Exercise description = For this listing, the lines between the one holding "fun f => (g.passes" and the one holding "by_cases hf : f < 4", inclusive, must be set down exactly.

-- Records follows --

theorem State.clearPart_step {s : State} {f : Nat} (hf : f < 4) (hi : s.seatIx f = f) : PartsCleared s (s.clearPart f) ∧
    ∀ j, ((s.clearPart f).seatAt j).wiping = (if j = f then false else (s.seatAt j).wiping) ∧
      ((s.clearPart f).seatAt j).vlog = if j = f then [] else (s.seatAt j).vlog := by
  let q := BitVec.ofNat 3 (s.partOf f)
  have e : s.clearPart f = (s.unwipe f).endTenants q := rfl
  have he : Ended (s.unwipe f) ((s.unwipe f).endTenants q) := endSessions_ended _ _
  obtain ⟨hn, hh, hp, -, -⟩ := s.unwipe_rest f
  have hsess (id : BitVec 32) : (s.unwipe f).session id = s.session id := State.session_congr _ (by rw [hh])
  have hslot (j : Nat) : (s.unwipe f).slot j = s.slot j := by unfold State.slot; rw [hh]
  rw [e]
  refine ⟨⟨hn.trans he.noMore, he.layout.trans (by rw [hh]), he.px.trans hp, fun hs => ?_⟩, fun j => ?_⟩
  · have hs' : (s.unwipe f).slotsNamed := fun j x hj hx => (hsess x.id).trans (hs j x hj ((hslot j).symm.trans hx))
    exact ⟨(endSessions_named _ hs').1, fun id i k hid ho =>
      (endTenants_owner (p := q) ((hsess id).trans hid) ho fun j x hj hx _ => hs' j x hj hx).1⟩
  · obtain ⟨h1, h2⟩ := he.seat j
    obtain ⟨h3, h4⟩ := State.unwipe_seatAt hf hi j
    exact ⟨h1.trans h3, h2.trans h4⟩

/-- Every partition of a wipe's scope is cleared. -/
theorem State.clearParts_step (s : State) (l : List Nat) (hl : ∀ f ∈ l, f < 4 ∧ s.seatIx f = f) :
    PartsCleared s (eachOf l (fun f t => t.clearPart f) s) ∧
    ∀ f ∈ l, ((eachOf l (fun f t => t.clearPart f) s).seatAt f).wiping = false ∧ ((eachOf l (fun f t => t.clearPart f) s).seatAt f).vlog = [] := by
  have hix {t : State} (ht : PartsCleared s t) (f : Nat) (hf : f ∈ l) : t.seatIx f = f := (State.seatIx_congr f ht.layout).trans (hl f hf).2
  obtain ⟨h1, h2, -⟩ := eachOf_gives (I := PartsCleared s) (Q := fun f t => (t.seatAt f).wiping = false ∧ (t.seatAt f).vlog = [])
    (g := fun f t => t.clearPart f) l
    (fun f hf t ht => by
      obtain ⟨h, -⟩ := State.clearPart_step (hl f hf).1 (hix ht f hf)
      refine ⟨ht.noMore.trans h.noMore, h.layout.trans ht.layout, h.px.trans ht.px, fun hs => ?_⟩
      obtain ⟨n1, o1⟩ := ht.named hs
      obtain ⟨n2, o2⟩ := h.named n1
      exact ⟨n2, fun id i k hid ho => o2 id i k (o1 id i k hid ho) ho⟩)
    (fun f hf t ht => by
      obtain ⟨-, h⟩ := State.clearPart_step (hl f hf).1 (hix ht f hf)
      simpa using h f)
    (fun e f hf t ht he => by
      obtain ⟨-, h⟩ := State.clearPart_step (hl f hf).1 (hix ht f hf)
      obtain ⟨hw, hv⟩ := h e
      rw [hw, hv, he.1, he.2]
      simp)
    (s := s) ⟨⟨rfl, fun _ => rfl, fun _ h => h⟩, rfl, rfl, fun hs => ⟨hs, fun _ _ _ h _ => h⟩⟩
  exact ⟨h1, h2⟩

/-! ### The end of a wipe: what follows -/

/-- What the last steps of a wipe leave: memory, dumps and counters, the state of the wipe and the passes held. -/
structure WipeLeft (s t : State) : Prop where
  noMore : NoMore s t
  wipes : t.px.wipes = s.px.wipes
  stage : t.px.wStage = s.px.wStage
  pending : t.store.wipePending = s.store.wipePending
  passes : ∀ f, (t.field f).hm.passes = (s.field f).hm.passes
  coord : t.coord = s.coord

theorem WipeLeft.trans {r s t : State} (h : WipeLeft r s) (g : WipeLeft s t) : WipeLeft r t :=
  ⟨h.noMore.trans g.noMore, g.wipes.trans h.wipes, g.stage.trans h.stage, g.pending.trans h.pending,
    fun f => (g.passes f).trans (h.passes f), g.coord.trans h.coord⟩

theorem Ended.wipeLeft {s t : State} (h : Ended s t) : WipeLeft s t :=
  ⟨h.noMore, by rw [h.px], by rw [h.px], by rw [h.store], h.passes, h.coord⟩

/-- The beginning of dumps leaves all but what the fields collect and the resets that wait for it. -/
structure DumpsBegun (s t : State) : Prop where
  eq : t = { s with fields := t.fields, px := { s.px with resets := t.px.resets } }
  hm : ∀ f, (t.field f).hm.dumps = (s.field f).hm.dumps ∧ (t.field f).hm.passes = (s.field f).hm.passes

theorem DumpsBegun.trans {r s t : State} (h : DumpsBegun r s) (g : DumpsBegun s t) : DumpsBegun r t := by
  refine ⟨?_, fun f => ⟨(g.hm f).1.trans (h.hm f).1, (g.hm f).2.trans (h.hm f).2⟩⟩
  rw [g.eq, h.eq]

theorem State.modHm_dumpsBegun (s : State) (f : Nat) (g : Hm → Hm) (hg : ∀ h, (g h).dumps = h.dumps ∧ (g h).passes = h.passes := by exact fun _ => ⟨rfl, rfl⟩) : DumpsBegun s (s.modHm f g) := by
  unfold State.modHm
  by_cases hf : f < 4
  · refine ⟨?_, fun e => ?_⟩
    · unfold State.setField
      rw [if_pos hf]
    · by_cases he : e = f
      · rw [he, State.field_setField_self _ _ hf]
        exact hg _
      · rw [State.field_setField_ne _ _ he]
        exact ⟨rfl, rfl⟩
  · unfold State.setField
    rw [if_neg hf]
    exact ⟨rfl, fun _ => ⟨rfl, rfl⟩⟩

theorem State.startResetDumps_begun (s : State) : DumpsBegun s s.startResetDumps := by
  refine List.foldlRecOn (motive := DumpsBegun s) _ _ ⟨rfl, fun _ => ⟨rfl, rfl⟩⟩ fun t ht w _ => ht.trans ?_
  split
  · exact ⟨rfl, fun _ => ⟨rfl, rfl⟩⟩
  · have h : DumpsBegun t (t.startDump w.fields w.part (rungCause w.rung) (defaultRecipe w.fields) none) := by
      unfold State.startDump
      dsimp only
      exact eachOf_keeps (DumpsBegun t) _ _ (fun f u hu => hu.trans (u.modHm_dumpsBegun f _)) t
        ⟨rfl, fun _ => ⟨rfl, rfl⟩⟩
    exact h.trans ⟨rfl, fun _ => ⟨rfl, rfl⟩⟩
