/-! ### Instructions of two register operands that are read: ADD, MUL and CMP -/

/-- An ALU instruction has the faults of decoding and of reading its two operands, whatever its kind. -/
theorem twoOperandFaults_of_aluAction {kind : AluKind} (h : exec i s = s.commit (aluAction kind op1 op2 s)) :
    TwoOperandFaults i op1 op2 s := by
  refine ⟨fun hgt => ?_, fun hle hgt => ?_, ?_, ?_⟩
  · rw [h, aluAction, regIndex_of_gt hgt]
    rfl
  · obtain ⟨a, -, ha⟩ | ⟨hgt1, -⟩ := regIndex_cases op1
    · rw [h, aluAction, ha, regIndex_of_gt hgt]
      rfl
    · omega
  · rintro a b rfl rfl ha
    rw [h, aluAction, regIndex_regOperand, regIndex_regOperand]
    simp only [bind, Except.bind, State.readReg_of_unwritten ha]
    rfl
  · rintro a b rfl rfl ha hb
    rw [h, aluAction, regIndex_regOperand, regIndex_regOperand]
    simp only [bind, Except.bind, State.readReg_of_written ha, State.readReg_of_unwritten hb]
    rfl

/-- With both registers written, an ALU instruction writes the ALU's output and goes on by 3. -/
theorem exec_of_aluAction {kind : AluKind} {a b : Fin 8} {output : AluOutput}
    (h : exec i s = s.commit (aluAction kind (regOperand a) (regOperand b) s)) (ha : s.isWritten a = true)
    (hb : s.isWritten b = true) (halu : alu kind (s.reg a) (s.reg b) = .ok output) :
    exec i s = .next ((s.writeAluOutput a output).advance 3) := by
  rw [h, aluAction, regIndex_regOperand, regIndex_regOperand]
  simp only [bind, Except.bind, State.readReg_of_written ha, State.readReg_of_written hb, halu]
  rfl

end

/-- Settles O9: PRN reads its register and appends the value. -/
theorem prnEmitsTheRegister : Obligations.PrnEmitsTheRegister := by
  intro op1 s
  refine ⟨decode_prn op1, ?_, oneOperandFaults_of_readOperand (exec_prn_eq_commit op1 s)⟩
  rintro r rfl hw hpc
  have hpc' : ((s.emit (s.reg r)).advance 2).pc.toNat = s.pc.toNat + 2 :=
    State.advance_pc_toNat (s := s.emit (s.reg r)) hpc (by decide)
  exact ⟨_, exec_of_readOperand (exec_prn_eq_commit _ s) hw, rfl, hpc', fun _ _ => ⟨rfl, rfl⟩, fun _ => rfl, rfl,
    ⟨rfl, rfl⟩, rfl, rfl⟩

/-- A register result changes its register and the pc alone. -/
theorem State.result_effect {s : State} (hpc : s.pc.toNat ≤ 255) (a : Fin 8) (v : Byte) :
    ((s.writeReg a v).advance 3).isWritten a = true ∧ ((s.writeReg a v).advance 3).pc.toNat = s.pc.toNat + 3 ∧
      SameRegsExcept [a] s ((s.writeReg a v).advance 3) ∧ SameMemory s ((s.writeReg a v).advance 3) ∧
      ((s.writeReg a v).advance 3).fl = s.fl ∧ SameRun s ((s.writeReg a v).advance 3) ∧
      SamePorts s ((s.writeReg a v).advance 3) :=
  ⟨s.writeReg_isWritten_same a v, State.advance_pc_toNat (s := s.writeReg a v) hpc (by decide),
    s.writeReg_sameRegsExcept a v, fun _ => rfl, rfl, ⟨rfl, rfl⟩, rfl, rfl, rfl⟩

/-- Settles O10: ADD writes the ALU's sum, which the byte holds modulo 256. -/
theorem addWritesTheSumModulo256 : Obligations.AddWritesTheSumModulo256 := by
  intro op1 op2 s
  refine ⟨decode_add op1 op2, ?_, twoOperandFaults_of_aluAction (kind := aluAdd) rfl⟩
  rintro a b rfl rfl ha hb hpc
  have hsum : ((s.writeReg a (s.reg a + s.reg b)).reg a).toNat = ((s.reg a).toNat + (s.reg b).toNat) % 256 := by
    rw [State.writeReg_reg_same, BitVec.toNat_add]
  exact ⟨_, exec_of_aluAction (kind := aluAdd) rfl ha hb (alu_add _ _), hsum, State.result_effect hpc a _⟩

/-- Settles O11: MUL writes the ALU's product, which the byte holds modulo 256. -/
theorem mulWritesTheProductModulo256 : Obligations.MulWritesTheProductModulo256 := by
  intro op1 op2 s
  refine ⟨decode_mul op1 op2, ?_, twoOperandFaults_of_aluAction (kind := aluMul) rfl⟩
  rintro a b rfl rfl ha hb hpc
  have hprod : ((s.writeReg a (s.reg a * s.reg b)).reg a).toNat = ((s.reg a).toNat * (s.reg b).toNat) % 256 := by
    rw [State.writeReg_reg_same, BitVec.toNat_mul]
  exact ⟨_, exec_of_aluAction (kind := aluMul) rfl ha hb (alu_mul _ _), hprod, State.result_effect hpc a _⟩
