-- ==== Sys2Proof/Machine/Events.lean ====
section
/-! DEFINITION. What one event of the environment does, the engine's turn among them
(70_reset_and_hazards.md R260, R265, R271). -/

namespace Sys2Proof.Machine

open Sys2Proof

/-- The engine's turn. An idle engine does nothing (R249); a busy one decodes its latched word (R109),
and then either completes with cause 1 or 2 and no other effect (R232, R233) or runs the command.
DEDUCED (log entry 9): a rejected word completes at the engine's turn like a command. -/
def State.engineTurn (s : State) : Host.Outcome State Fault Refusal :=
  match s.engine with
  | .idle => .next s
  | .busy cmd _ =>
    match decode cmd with
    | .error e => .next (s.complete (causeOfDecodeError e))
    | .ok i => exec i s

/-- One event of the environment. -/
def State.takeEvent (s : State) : Event → Host.Outcome State Fault Refusal
  | .engineTurn => s.engineTurn
  | .reset => .next s.hardReset
  | .busRead addr => s.busRead addr
  | .busWrite addr v strobes => s.busWrite addr v strobes

end Sys2Proof.Machine
end

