-- ==== Sys2Proof/Certificates/Slice0/Obligations.lean ====
section
/-! DEFINITION. The statements about the block, from the numbered rules of spec/. Where a statement says
`t = { s with … }` it is the command's frame: every element of the state that is not named keeps its
value, and where BUF is named the bytes that change are said through `memRead`. -/

open Sys2Proof Sys2Proof.Machine

/-! ### Reset, events and the step -/

/-- R48: the state after power-on reset, for every value of the OPEN parameters: words, variant, mask,
operand registers, CTRL, STATUS, phase and irq; each byte of BUF is the unknown power-on value of its
address. -/
def Obligations.ResetValues : Prop :=
  ∀ p : Params,
    (∀ k (h : k < 16), (State.resetOf p).w[k] = 0#32) ∧ (State.resetOf p).variant = .djb ∧
    (∀ j (h : j < 64), (State.resetOf p).mask[j] = 0#8) ∧
    (State.resetOf p).regs = ⟨0#32, 0#32, 0#32, 0#32, 0#32, 0#32, 0#32⟩ ∧
    (State.resetOf p).ctrlWord = 0#32 ∧ (State.resetOf p).statusWord = 0#32 ∧
    (State.resetOf p).engine = .idle ∧ (State.resetOf p).irq = false ∧
    (∀ a, (State.resetOf p).memRead a = Config.powerOnByte a)

/-- A step runs the decoded command: a busy engine whose latched word decodes to `i` runs exactly `i`
at its turn, which comes with the event `engineTurn` or when no event is left (R265,
R109). When the turn comes is the model's choice (log entry 3). -/
def Obligations.StepRunsLatchedCommand : Prop :=
  ∀ (s : State) (cmd : Word) (ops : Operands) (i : Instr),
    s.engine = .busy cmd ops → decode cmd = .ok i →
      (s.inbox = [] → step s = exec i s) ∧
      ∀ rest, s.inbox = .engineTurn :: rest → step s = exec i { s with inbox := rest }

/-- `withFetchWord` is the acceptance of a command word with the engine's turn next: the very next step
runs the command the word encodes, with the operand registers latched and DONE cleared (the model's
fetch, log entry 14). -/
def Obligations.FetchedWordRunsNext : Prop :=
  ∀ (s : State) (i : Instr),
    step (s.withFetchWord 32 (encode i).toNat) =
      exec i { s with
        engine := .busy (encode i) s.regs
        status := { s.status with done := false } }

/-- R249: an idle engine does nothing; with no event left the whole state stays as it is. -/
def Obligations.IdleEngineKeepsState : Prop :=
  ∀ s : State, s.engine = .idle →
    (s.inbox = [] → step s = .next s) ∧
    ∀ rest, s.inbox = .engineTurn :: rest → step s = .next { s with inbox := rest }
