/-- The commands in the order of the opcode map, INIT with both variants (R105). -/
def commandList : List Instr :=
  [.nop, .init .djb, .init .rfc7539, .setKey, .setNonce, .setSeq, .getSeq, .incSeq, .genMask,
    .permuteBuf, .apply, .applyIp, .applySeek, .applySeekIp]

theorem mem_commandList (i : Instr) : i ∈ commandList := by
  cases i with
  | init v => cases v <;> decide
  | _ => decide

/-- Settles O9: the words that decode are the encoder's, and the 14 words of R105 are the encodings
of `commandList`, which leaves no command out. -/
theorem decodeIffEncoded : Obligations.DecodeIffEncoded := by
  refine ⟨fun c i => decode_eq_ok_iff, fun c => ?_⟩
  change (∃ i, decode c = .ok i) ↔ c ∈ commandList.map encode
  simp only [decode_eq_ok_iff, List.mem_map, mem_commandList, true_and, eq_comm (b := c)]

/-- Settles O8: each legal word is an encoding; the others fail the first or the second test of
R109. -/
theorem specWordsDecode : Obligations.SpecWordsDecode :=
  ⟨decode_encode .nop, decode_encode (.init .djb), decode_encode (.init .rfc7539),
    decode_encode .setKey, decode_encode .setNonce, decode_encode .setSeq, decode_encode .getSeq,
    decode_encode .incSeq, decode_encode .genMask, decode_encode .permuteBuf, decode_encode .apply,
    decode_encode .applyIp, decode_encode .applySeek, decode_encode .applySeekIp,
    decode_illegal (by decide), decode_illegal (by decide),
    decode_reserved (by decide) (.inr (by decide)), decode_reserved (by decide) (.inl (by decide))⟩

end Sys2Proof

namespace Sys2Proof.Machine

open Sys2Proof

/-! ### Rejected words -/

/-- When the engine's turn is next, the step is that turn, on the state without the turn's event
(log entry 3). -/
theorem step_of_turnIsNext {s : State} (h : s.TurnIsNext) :
    step s = State.engineTurn { s with inbox := s.inbox.tail } := by
  rcases h with hi | ⟨rest, hi⟩
  · have hs : ({ s with inbox := s.inbox.tail } : State) = s := by
      rw [hi, List.tail_nil, ← hi]
    rw [hs]
    simp only [step, hi]
  · simp only [step, hi, State.takeEvent, List.tail_cons]

/-- The turn of a busy engine whose latched word is no command (R232, R233). -/
theorem engineTurn_of_reject {s : State} {cmd : Word} {ops : Operands} {e : DecodeError}
    (h : s.engine = .busy cmd ops) (hd : decode cmd = .error e) :
    s.engineTurn = .next (s.complete (causeOfDecodeError e)) := by
  simp only [State.engineTurn, h, hd]

/-- A rejected word's completion sets ILLEGAL, DONE and the cause (R235). -/
theorem Status.completed_reject (st : Status) (e : DecodeError) :
    st.completed (causeOfDecodeError e) =
      { st with done := true, illegal := true, cause := causeOfDecodeError e } := by
  cases e <;> simp [Status.completed, causeOfDecodeError, Cause.setsIllegal, Cause.setsMemerr]

/-- A step that rejects the latched word only reports (R106, R107). -/
theorem step_of_reject {s : State} {cmd : Word} {ops : Operands} {e : DecodeError}
    (h : s.engine = .busy cmd ops) (hturn : s.TurnIsNext) (hd : decode cmd = .error e) :
    step s = .next { s with
      inbox := s.inbox.tail
      engine := .idle
      status := { s.status with done := true, illegal := true, cause := causeOfDecodeError e } } := by
  rw [step_of_turnIsNext hturn, engineTurn_of_reject (s := { s with inbox := s.inbox.tail }) h hd,
    State.complete, Status.completed_reject]

/-- Settles O11: both kinds of word are rejected by the decoder, and the step then only reports. -/
theorem rejectedWordOnlyReports : Obligations.RejectedWordOnlyReports := fun _ _ _ h hturn =>
  ⟨fun hop => step_of_reject h hturn (decode_illegal hop),
    fun hop hr => step_of_reject h hturn (decode_reserved hop hr)⟩

/-! ### Keys and nonces -/

/-- A completion with cause 0 sets DONE and CAUSE, and keeps the sticky flags (R235). -/
theorem Status.completed_ok (st : Status) :
    st.completed .ok = { st with done := true, cause := .ok } := by
  simp [Status.completed, Cause.setsIllegal, Cause.setsMemerr]

/-- The frame of a command that writes state words and completes. -/
theorem complete_words (s : State) (w : Words) :
    State.complete { s with w := w } .ok = { s with
      w := w, engine := .idle
      status := { s.status with done := true, cause := .ok } } := by
  rw [State.complete, Status.completed_ok]

/-- The range of R234 with its length cut to `cap`: an empty string never fails (R79). -/
theorem rangeOk_min {p : Params} {base len : Word} {cap : Nat}
    (h : len = 0#32 ∨ base.toNat + min len.toNat cap ≤ p.bufSize) :
    rangeOk p base (min len.toNat cap) = true := by
  rcases h with rfl | h
  · simp [rangeOk]
  · exact rangeOk_of_le h

/-- Byte `i + j` of a key or nonce read from BUF and padded to `cap`, as byte j of the word packed
at `i` (R11, R12). -/
theorem byteOf_le32_padBytes (s : State) {a cap len i j : Nat} (hj : j < 4) (h : i + j < cap) :
    byteOf (le32 (padBytes (s.memReadBytes a (min len cap)) cap) i) j =
      if i + j < len then s.memRead (a + (i + j)) else 0#8 := by
  simp only [byteOf_le32 _ _ _ hj, getD_padBytes_memReadBytes, h, true_and]

/-- SET_KEY on a key whose bytes read lie in BUF (R152). -/
theorem exec_setKey {s : State}
    (h : s.operands.length = 0#32 ∨
      s.operands.srcAddr.toNat + min s.operands.length.toNat 32 ≤ s.params.bufSize) :
    exec .setKey s = .next { s with
      w := packKey s.variant s.operands.length.toNat
        (s.memReadBytes s.operands.srcAddr.toNat (min s.operands.length.toNat 32)) s.w
      engine := .idle
      status := { s.status with done := true, cause := .ok } } := by
  rw [execSetKey_runs s (rangeOk_min h), complete_words]
  rfl

/-- SET_NONCE on a nonce whose bytes read lie in BUF (R155). -/
theorem exec_setNonce {s : State}
    (h : s.operands.length = 0#32 ∨ s.operands.srcAddr.toNat +
      min s.operands.length.toNat (nonceCap s.variant) ≤ s.params.bufSize) :
    exec .setNonce s = .next { s with
      w := packNonce s.variant (s.memReadBytes s.operands.srcAddr.toNat
        (min s.operands.length.toNat (nonceCap s.variant))) s.w
      engine := .idle
      status := { s.status with done := true, cause := .ok } } := by
  rw [execSetNonce_runs s (rangeOk_min h), complete_words]
  rfl

section
variable (kb : List Byte) (w : Words) {i : Nat}

/-- The first half of a short key (R111). -/
theorem getElem_packShortKey_low (hi : i < 4) :
    (packShortKey kb w)[4 + i] = le32 (padBytes kb 16) (4 * i) := by
  rw [getElem_packShortKey, dif_neg (by omega), if_pos (by omega), Nat.add_sub_cancel_left]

-- Records concluded --

Result =
    fun f => (g.passes f).trans (h.passes f), g.coord.trans h.coord⟩

theorem Ended.wipeLeft {s t : State} (h : Ended s t) : WipeLeft s t :=
  ⟨h.noMore, by rw [h.px], by rw [h.px], by rw [h.store], h.passes, h.coord⟩

/-- The beginning of dumps leaves all but what the fields collect and the resets that wait for it. -/
structure DumpsBegun (s t : State) : Prop where
  eq : t = { s with fields := t.fields, px := { s.px with resets := t.px.resets } }
  hm : ∀ f, (t.field f).hm.dumps = (s.field f).hm.dumps ∧ (t.field f).hm.passes = (s.field f).hm.passes

theorem DumpsBegun.trans {r s t : State} (h : DumpsBegun r s) (g : DumpsBegun s t) : DumpsBegun r t := by
  refine ⟨?_, fun f => ⟨(g.hm f).1.trans (h.hm f).1, (g.hm f).2.trans (h.hm f).2⟩⟩
  rw [g.eq, h.eq]

theorem State.modHm_dumpsBegun (s : State) (f : Nat) (g : Hm → Hm) (hg : ∀ h, (g h).dumps = h.dumps ∧ (g h).passes = h.passes := by exact fun _ => ⟨rfl, rfl⟩) : DumpsBegun s (s.modHm f g) := by
  unfold State.modHm
  by_cases hf : f < 4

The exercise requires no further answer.